I wrote "The knife is missing in the kitchen" and was corrected to "One knife is missing in the kitchen." Why is "manca" indefinite: "one" vs. definite "the"?

[deactivated user]

    I got this right after "She does not miss her grandchildren" :S


    Not surprised. Stop throwing them!!


    "A knife is missing in the kitchen." "He does not miss me." "She does not miss me."

    I am really started to not like this word 'miss'. It makes no sense to me, how does it translate? I know the question has probably been asked like a hundred times but still, I'm confused.


    A knife is missing in the kitchen because it was used for murder in the bedroom. Makes perfect sense.


    i put "a knife is missing in the kitchen ', it was marked wrong the correct solution was "A knife is missing in the kitchen" ?????


    Normal idiomatic English would be "A knife is missing from the kitchen." DL continues to madden native speakers with overly literal translations.




    i think english translation doesn't make sense at all


    So even though we didn't learn this yet and I had to find it on another site, if we want to say that He is missing one of his knives, we'd use GLI in place of LUI. It certainly kills your progress and learning when you hover your mouse over Manca, and it says "He misses" Then you choose "he misses" (not because you make it up, but because DL itself tells you it's the answer!), and it's wrong.


    I'm sure he says "manco"! That would surely be perfectly correct too, just having the meaning "I lack a knife in the kitchen"


    How about "A knife from the kitchen is missing"? More idiomatic in English.


    In English "from the kitchen" makes more sense.


    "A kitchen knife is missing" marked wrong? Have I completely miss understood this?


    Is it wrong if I answer " A knife is short at the kitchen" ?

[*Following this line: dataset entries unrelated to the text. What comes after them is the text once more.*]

-- ==== Sys2Proof/Machine/Plane.lean ====
section
/-!
DEFINITION. The calm port's plane (R503 to R521, R526 to R532): its registers, the frame of a transaction with its ACK, plane work, the
store operations, and the store mailbox.
-/
namespace Sys2Proof.Machine

/-! ## Registers (R508, R531) -/

/-- Whether REFCLK is in its window, as the AON monitor sees it. -/
def State.refclkOk (s : State) : Bool := s.bit CK_STAT.REFCLK_OK

/-- STAT8 (R508). -/
def State.stat8 (s : State) : Nat :=
  s.calm.work.isSome.toNat + s.calm.bufValid.toNat * 2 + (s.rd ⟨CP_SNAPTAG, 0, 3⟩ == 2).toNat * 4 + s.calm.opErr.toNat * 8
    + s.refclkOk.toNat * 16 + s.committed.toNat * 32 + s.calm.storeErr.toNat * 64

/-- A word of the fuse shadow. -/
def State.shadowWord (s : State) (i : Nat) : Word := tabGet (fun _ => (0 : Word)) s.shadow i

/-- The plane register at plane address a as read (R531), which its mirror in BAR0 shows too. -/
def State.planeReg (s : State) (a : Nat) : Word :=
  if 0x1000 ≤ a ∧ a ≤ 0x11FC ∧ a % 4 = 0 then s.shadowWord ((a - 0x1000) / 4)
  else if 0x100 ≤ a then 0
  else
    let r := CP_STAT + a
    if r = CP_STAT then fldPut CP_STAT.STAT8 (s.reg r) s.stat8
    else if r = CP_WORK then
      (match s.calm.work with | some w => BitVec.ofNat 32 (w.left % 0x1000000 + w.opc * 0x1000000) | none => 0)
    else if r = CP_OPSTAT then fldPut CP_OPSTAT.QUEUED (s.reg r) s.calm.posted.length
    else if r = CP_BOOTSTAT then fldPut CP_BOOTSTAT.SRC (s.reg r) s.bootSource
    else if r = CP_STORESTAT then fldPut CP_STORESTAT.HDR_COPY (s.reg r) (s.headerUsed == some 1).toNat
    else if r = CP_JOURNAL then fldPut CP_JOURNAL.PENDING (s.reg r) s.calm.notes.length
    else s.reg r

/-! ## Store operations (R516 to R519) -/

/-- The checks of STORE_SEAL on framed image bs of FRAMED_LEN len, in their order (R518): the code of the first that fails, 0 for none. -/
def sealResult (bs : List Byte) (len : Nat) : Nat :=
  let f := min 511 (len / 4096)
  match framesResult bs f with
  | some (c, _) => c
  | none => headResult bs (logicalOf bs f) len

/-- A finished STORE_SEAL: SEALED with the image's data, or INVALID with STORE_ERR. -/
def State.seal (s : State) (k len : Nat) : State :=
  let bs := memBytes s.calm.store (k * 0x200000) (min len 0x200000)
  let im := logicalOf bs (min 511 (len / 4096))
  let r := sealResult bs len
  let s := (s.wr CP_STORESTAT.RESULT r).wr CP_STORESTAT.SLOT k
  if r = 0 then
    s.setDescriptor k 2 len (leNat im 0xC 4) (leNat im 0x10 4) (leNat bs (len / 4096 * 4096) 4) (imgFlags im) (s.slotWrites k)
  else { s.remarkSlot k 3 (s.slotWrites k) with calm := { (s.remarkSlot k 3 (s.slotWrites k)).calm with storeErr := true } }

/-- A finished STORE_HDR (R516): ORDER and the next SEQ in the copy that is not in use; copy A with SEQ 1 where none is valid. -/
def State.writeHeader (s : State) (order : Nat) : State :=
  let c := match s.headerUsed with | some c => 1 - c | none => 0
  { s with calm := { s.calm with
    store := memSetBytes s.calm.store (sector511 c 0xE00) (sealedRecord [0x48535757, 1, s.headerSeq + 1, order]) } }

/-! ## Work (R510, R511) -/

/-- The plane's work is done. -/
def State.planeDone (s : State) : State :=
  match s.calm.work with
  | none => s
  | some w =>
    let k := storeSlot w.addr
    let t := { s with calm := { s.calm with work := none } }
    let t := match w.opc with
      | 0x21 => (t.programmed w w.arg).storeWritten s
      | 0x22 =>
        let bs := memBytes t.calm.store (k * 0x200000 + storeSector w.addr * 0x1000) 4096
        { t with calm := { t.calm with buf := memSetBytes [] 0 bs, bufValid := true } }
      | 0x23 => (t.seal k w.arg).storeWritten s
      | 0x24 => (t.remarkSlot k 3 (t.slotWrites k)).storeWritten s
      | _ => (t.writeHeader w.arg).storeWritten s
    if w.mail then t.off ST_STAT.BUSY else t

/-- n CFG_SCK cycles with CFG_CS_N low advance the work (R510). -/
def State.calmClock (s : State) (n : Nat) : State :=
  match s.calm.work with
  | none => s
  | some w =>
    if w.left ≤ n then s.planeDone
    else { s with calm := { s.calm with work := some { w with left := w.left - n } } }

/-- WORK_CANCEL (R510): the work ends. Of a sector being programmed the words that are complete stay, the one in progress is partly
programmed, and its slot stays WRITING. -/
def State.workCancel (s : State) : State :=
  match s.calm.work with
  | none => s
  | some w =>
    let t := { s with calm := { s.calm with work := none } }
    let t := if w.mail then t.off ST_STAT.BUSY else t
    if w.opc ≠ 0x21 then t
    else match w.begun with
      | none => t
      | some n =>
        let t := (t.programmed w w.whole).storeWritten s
        if n ≤ w.whole then t
        else
          let a := storeSlot w.addr * 0x200000 + storeSector w.addr * 0x1000 + 4 * w.whole
          { t.usedFree with calm := { t.calm with store := memSetWord t.calm.store a (t.freeVal 32) } }

/-- CLR_ERR and BUF_CLR (R531). -/
def State.clearErr (s : State) : State := { s with calm := { s.calm with opErr := false, storeErr := false } }
def State.clearBuf (s : State) : State := { s with calm := { s.calm with buf := [], bufValid := false } }

/-! ## Acceptance (R507, R509, R519) -/

/-- The first ACK code of a list of checks in the order of R507 that applies, OK where none does. -/
def firstAck : List (Bool × Nat) → Nat
  | [] => 0x5A
  | (b, c) :: r => if b then c else firstAck r

/-- Whether ADDR of a store operation sets a bit beside slot and sector (R509). -/
def badStoreAddr (a : Nat) : Bool := a != storeSlot a * 0x10000 + storeSector a

/-- What STORE_PROG first does to its slot: whether it makes it WRITING, and whether it starts a pass that raises WRITES (R517). -/
def State.progFirst (s : State) (addr : Nat) : Bool := s.slotState (storeSlot addr) != 1
def State.progRaises (s : State) (addr : Nat) : Bool :=
  s.progFirst addr || (match s.calm.pass with | some (k, l) => k != storeSlot addr || l.contains (storeSector addr) | none => true)

/-- Whether a store operation's ADDR and LEN lie outside R509 and R515. -/
def State.storeBadArg (s : State) (opc addr len : Nat) : Bool :=
  match opc with
  | 0x21 => badStoreAddr addr || decide (len = 0) || decide (1024 < len) || (storeSector addr == 511 && decide (896 < len)) || !s.calm.bufValid
  | 0x23 => badStoreAddr addr || len != 1
  | 0x25 => addr != 0 || len != 1
  | _ => badStoreAddr addr || len != 0

/-- Whether a store operation would raise a bound above 1,000,000 (R519). -/
def State.storeWorn (s : State) (opc addr : Nat) : Bool :=
  match opc with
  | 0x21 => s.progRaises addr && decide (1000000 < s.wearBound (storeSlot addr) (s.slotWrites (storeSlot addr) + 1) s.headerSeq)
  | 0x25 => decide (1000000 < s.wearBound 4 0 (s.headerSeq + 1))
  | _ => false

/-- Whether the boot sequencer drives the plane (R523). -/
def State.bootDrives (s : State) : Bool := match s.calm.boot with | some b => decide (s.time.tick < b.heldTo) | none => false

/-- The checks of a store operation (R507). -/
def State.storeChecks (s : State) (opc addr len : Nat) : List (Bool × Nat) :=
  [(s.storeBadArg opc addr len, 0x53), (s.calm.work.isSome || s.bootDrives, 0x54), (s.storeWorn opc addr, 0x56)]

/-- The CFG_SCK cycles that a store operation costs (R511). -/
def State.storeCost (s : State) (opc addr arg : Nat) : Nat :=
  match opc with
  | 0x21 => 64 * arg + (if s.progFirst addr then 4096 else 0)
  | 0x22 => 1024
  | 0x23 => divUp arg 4 + 4096
  | _ => 4096

/-- An accepted store operation is posted as work and recorded (R510, R520); all but STORE_LOAD read the header or the descriptor (R531). arg is LEN of STORE_PROG, or the data word. -/
def State.storePost (s : State) (opc addr arg : Nat) (o : Origin) (mail : Bool) : State :=
  let n := s.storeCost opc addr arg
  let w : PlaneWork := {
    opc := opc, addr := addr, arg := arg, left := n, total := n, first := opc == 0x21 && s.progFirst addr, org := o, mail := mail
    since := s.time.tick }
  let s := { s with calm := { s.calm with work := some w } }
  if opc = 0x22 then s else s.storeRead.storeNote opc addr arg o

/-- The checks of BOOT with slot code k (R509, R526), 0xF for the slots of ORDER. -/
def State.bootChecks (s : State) (addr len : Nat) : List (Bool × Nat) :=
  [((3 < addr && addr != 0xF) || len != 0, 0x53), (s.calm.work.isSome || s.calm.boot.isSome, 0x54), (!s.refclkOk, 0x55)]

/-- An accepted BOOT (R526): before the first commit it is a boot, after it each image is a reload. -/
def State.bootAsk (s : State) (o : Origin) (k : Nat) : State :=
  let s := s.storeRead
  let slots := if k = 0xF then s.bootOrder else [k]
  let s := { s with calm := { s.calm with boot := some { slots := slots, all := slots, asked := some o } } }
  if s.committed ∨ s.bootSource = 4 then s else s.wr CP_BOOTSTAT.STATE 1

/-! ## Transactions (R505 to R508) -/

/-- Whether the plane does not answer: boot or the mailbox drives it (R521, R523), or its logic is in reset (R20). -/
def State.calmSilent (s : State) : Bool :=
  s.rst.por || (s.rst.low && decide (2 ≤ s.rst.level)) || s.bootDrives || (match s.calm.work with | some w => w.mail | none => false)

/-- A transaction with D data words (R506, R507): its bytes clock the plane, the checks give the ACK, and where it is OK the action is taken
and the words are returned. Cycles after the ACK byte clock the work that the action posts. -/
def State.transact (s : State) (tx : CalmTx) (d : Nat) (checks : State → List (Bool × Nat)) (words : State → List Word)
    (act : State → State) : State :=
  if s.calmSilent then s.emit .calmSilent
  else
    let stat := s.stat8
    let s := s.calmClock (8 * (9 + 4 * d))
    let ack := if tx.crcOk then firstAck (checks s) else 0x51
    let out := if ack = 0x5A then words s else []
    let s := s.calmClock 8
    let s := (if ack = 0x5A then act s else s).wr CP_STAT.LAST_ACK ack
    (s.calmClock (8 * tx.after.toNat)).emit (.calm (BitVec.ofNat 8 stat) ack out)

/-- LEN and ADDR of a transaction as numbers. -/
def txLen (tx : CalmTx) : Nat := tx.len.toNat
def txAddr (tx : CalmTx) : Nat := tx.addr.toNat

/-- Whether LEN lies outside 1 to n. -/
def badLen (tx : CalmTx) (n : Nat) : Bool := decide (txLen tx = 0) || decide (n < txLen tx)

/-! ## The store mailbox (R521, R532) -/

/-- A write of ST_CMD: the ACK as for a transaction, with the first buffer word as data word (DEDUCED, log entry 17). The supervisors then
drive the plane. -/
def State.mailbox (s : State) (o : Origin) (v : Word) : State :=
  let opc := fldOf ST_CMD.OPC v
  let addr := (s.reg ST_ADDR).toNat
  let len := s.rd ST_LEN.LEN
  let data := (memWord s.calm.buf 0).toNat
  if opc = 0x50 then
    let ack := firstAck (s.bootChecks addr len)
    let s := s.wr ST_STAT.ACK ack
    if ack = 0x5A then s.bootAsk o addr else s
  else if 0x21 ≤ opc ∧ opc ≤ 0x25 then
    let ack := firstAck (s.storeChecks opc addr len)
    let s := s.wr ST_STAT.ACK ack
    if ack = 0x5A then (s.storePost opc addr (if opc = 0x21 then len else data) o true).on ST_STAT.BUSY else s
  else s.wr ST_STAT.ACK 0x52

/-- A write of v to word w of ST_BUF; the buffer's content counts as checked (DEDUCED, log entry 17). -/
def State.stBuf (s : State) (w : Nat) (v : Word) : State :=
  { s with calm := { s.calm with buf := memSetWord s.calm.buf (4 * w) v, bufValid := true } }

end Sys2Proof.Machine
end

    Perché è nel mio stivale.


    o_O How about "HELP! A knife is missing in the kitchen! o_O


    I dont understand the sentence structure of " manca un coltello in cucina.. "missing a knife from the kitchen"


    I don't understand the use of "manca" at all.

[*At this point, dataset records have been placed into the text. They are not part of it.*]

-- ==== Sys2Proof/Machine/Dispatch.lean ====
section
/-!
DEFINITION. The effect of a command on everything but the queue of waiting commands: one arm per row of the spec's table.
-/
namespace Sys2Proof.Machine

    Why is it "in", and not "nella"?


    "Un coltello è manca della cucina" is this wrong?


    Yes, you would have to use the past participle "mancato" if that is allowed.


    Can you explain why? If "manca" means "missing" then it looks correct to me. What does "past participle" have to do with it?


    Yes, "è" is the main verb. You can't have "mancare" in the indicative here because it's secondary here. "Io manco" but "io è mancato."


    What about "un coltello manca dalla cucina"? Is dropping the è fixing it?


    I thought mancare was to miss


    The voice of this girle is Really Bad crackly and understandable


    Duolingo should have spent more time explaining "mancare" more clearly.


    Aha!! The Butler did it !!!!!


    How come its "in cucina" and not "nel cucina" of the translation includes "the"?



    Here, the definite article is implied (in is normally used when speaking about rooms of your own house or relatives' rooms, friends' rooms, even though the articulated in is not grammatically incorrect).
    For more on "in cucina vs nella cucina", read the discussion in the following link:

    Both Emy__3 and CivisRomanus who've commented there, are very helpful Italian native speakers.


    Have you tried checking if its hiding in the stivale?